Normalize the carrier (CRLF to LF, strip trailing whitespace)
Count word boundaries (spaces, tabs, newlines) in the carrier
Compute seed — FNV-1a 64-bit hash of the passphrase (if given) or the carrier text
Shuffle boundary positions using xorshift64 PRNG + Fisher-Yates
Place data nibbles at shuffled positions; fill remaining positions with random symbols
Output the carrier with one invisible symbol inserted after every whitespace character

The result looks identical to the original text. Every word boundary carries a symbol — data or filler — so there's no detectable "edge" where hidden content starts or stops.

CLI Usage

Build

gcc -O2 -o stegano stegano.c

No dependencies beyond a standard C compiler (gcc, clang, MSVC). Runs on Linux, macOS, Windows.

Commands

Encode a secret message into a carrier file:

./stegano encode <carrier.txt> <secret.txt> [passphrase]

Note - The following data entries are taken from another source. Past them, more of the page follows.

theorem Keeps.startRun {s : State} (w : WaitingRun) (keep : Keeps allowed s0 s) (hl : ∀ p ∈ ([.retire, .log, .packages, .dram, .grf, .mover,
    .scan, .host, .faults, .out, .regGlb, .regGrf, .regTier, .regFtl] : List Component), p ∈ allowed) :
    Keeps allowed s0 (startRun s w) := by
  simp only [Machine.startRun]
  repeat' first
    | with_reducible assumption | ((with_reducible apply Component.sub hl); decide)
    | ((with_reducible apply Component.sub hl); simp (disch := decide); done)
    | (with_reducible first | apply Keeps.ite | apply Keeps.completeStatusOpt | apply Keeps.endAtStart | apply Keeps.beginRun) | intro _ | split
    | (with_reducible refine Keeps.ofFst ?_ (by assumption)) | (with_reducible first | refine Keeps.litScan ?_ (hl _ (by decide)))

theorem Keeps.startNext {x1 : State} (x0 : Nat) (x2 : Nat) (keep : Keeps allowed s0 x1) (hl : ∀ p ∈ ([.retire, .log, .packages, .dram, .grf,
    .mover, .scan, .host, .faults, .out, .regGlb, .regGrf, .regTier, .regFtl] : List Component), p ∈ allowed) :
    Keeps allowed s0 (startNext x0 x1 x2) := by
  induction x0 generalizing x1 x2 with
  | zero =>
    simp only [Machine.startNext]
    repeat' first
      | with_reducible assumption | ((with_reducible apply Component.sub hl); decide)
      | ((with_reducible apply Component.sub hl); simp (disch := decide); done)
      | (with_reducible first | apply Keeps.ite | apply Keeps.takeWaiting | apply Keeps.startRun) | intro _ | split
      | (with_reducible refine Keeps.ofFst ?_ (by assumption))
  | succ _ ih =>
    simp only [Machine.startNext]
    repeat' first
      | with_reducible apply ih | with_reducible assumption | ((with_reducible apply Component.sub hl); decide)
      | ((with_reducible apply Component.sub hl); simp (disch := decide); done)
      | (with_reducible first | apply Keeps.ite | apply Keeps.takeWaiting | apply Keeps.startRun) | intro _ | split
      | (with_reducible refine Keeps.ofFst ?_ (by assumption))

theorem Keeps.setSeq {s : State} (i : Nat) (q : Seq) (keep : Keeps allowed s0 s) (hl : ∀ p ∈ ([.grf, .regGrf] : List Component), p ∈ allowed) :
    Keeps allowed s0 (setSeq s i q) := by
  simp only [Machine.setSeq]
  repeat' first
    | with_reducible assumption | ((with_reducible apply Component.sub hl); decide)
    | (with_reducible first | apply Keeps.showSeqs | refine Keeps.litGrf ?_  (hl _ (by decide)))

theorem Keeps.writeRing {s : State} (q : Seq) (keep : Keeps allowed s0 s) (hl : ∀ p ∈ ([.retire, .log, .packages, .dram, .mover, .host, .faults,
    .out, .regGlb, .regTier, .regFtl] : List Component), p ∈ allowed) :
    Keeps allowed s0 (writeRing s q) := by
  simp only [Machine.writeRing]
  repeat' first | (with_reducible first | assumption | apply Keeps.writeAddr) | split

theorem Keeps.writeToken {s : State} (q : Seq) (tok : Nat) (keep : Keeps allowed s0 s) (hl : ∀ p ∈ ([.retire, .log, .packages, .dram, .mover, .host,
    .faults, .out, .regGlb, .regTier, .regFtl] : List Component), p ∈ allowed) :
    Keeps allowed s0 (writeToken s q tok) := by
  simp only [Machine.writeToken]
  repeat' first | (with_reducible first | assumption | apply Keeps.writeAddr) | split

The encoded output is written to stdout. Redirect to save:

./stegano encode carrier.txt secret.txt > stego.txt
./stegano encode carrier.txt secret.txt "my passphrase" > stego.txt

Decode a hidden message from a stego file:

./stegano decode <stego.txt> [passphrase]

The passphrase must match the one used during encoding. If no passphrase was used, omit it:

./stegano decode stego.txt
./stegano decode stego.txt "my passphrase"

Strip all hidden symbols to recover the original carrier:

./stegano strip <stego.txt>

Output is written to stdout:

./stegano strip stego.txt > recovered_carrier.txt

Capacity — check how many bytes a carrier can hold:

./stegano capacity <carrier.txt>

Output example:

Word boundaries: 42
Max secret: 20 bytes

The formula: each byte needs 2 nibbles (2 boundary positions), plus 2 positions for the length prefix. So max_secret = (boundaries - 2) / 2.

Example

# Create test files
echo -n "The quick brown fox jumps over the lazy dog near the river bank" > carrier.txt
echo -n "attack at dawn" > secret.txt

# Check capacity
./stegano capacity carrier.txt
# Word boundaries: 12
# Max secret: 5 bytes  ← "attack at dawn" (14 bytes) won't fit

# Use a longer carrier
echo -n "The quick brown fox jumps over the lazy dog near the river bank on a warm summer evening while birds sing in the tall oak trees and clouds drift across the blue sky above the peaceful meadow where flowers bloom and bees buzz collecting sweet nectar" > carrier.txt

./stegano capacity carrier.txt
# Word boundaries: 42
# Max secret: 20 bytes  ← 14 bytes fits

# Encode (no passphrase)
./stegano encode carrier.txt secret.txt > stego.txt

# Decode
./stegano decode stego.txt
# attack at dawn

# Encode with passphrase
./stegano encode carrier.txt secret.txt "s3cret" > stego_pw.txt

# Decode with same passphrase
./stegano decode stego_pw.txt "s3cret"
# attack at dawn

# Wrong passphrase fails
./stegano decode stego_pw.txt "wrong"
# [ERROR] Declared length ... exceeds available data.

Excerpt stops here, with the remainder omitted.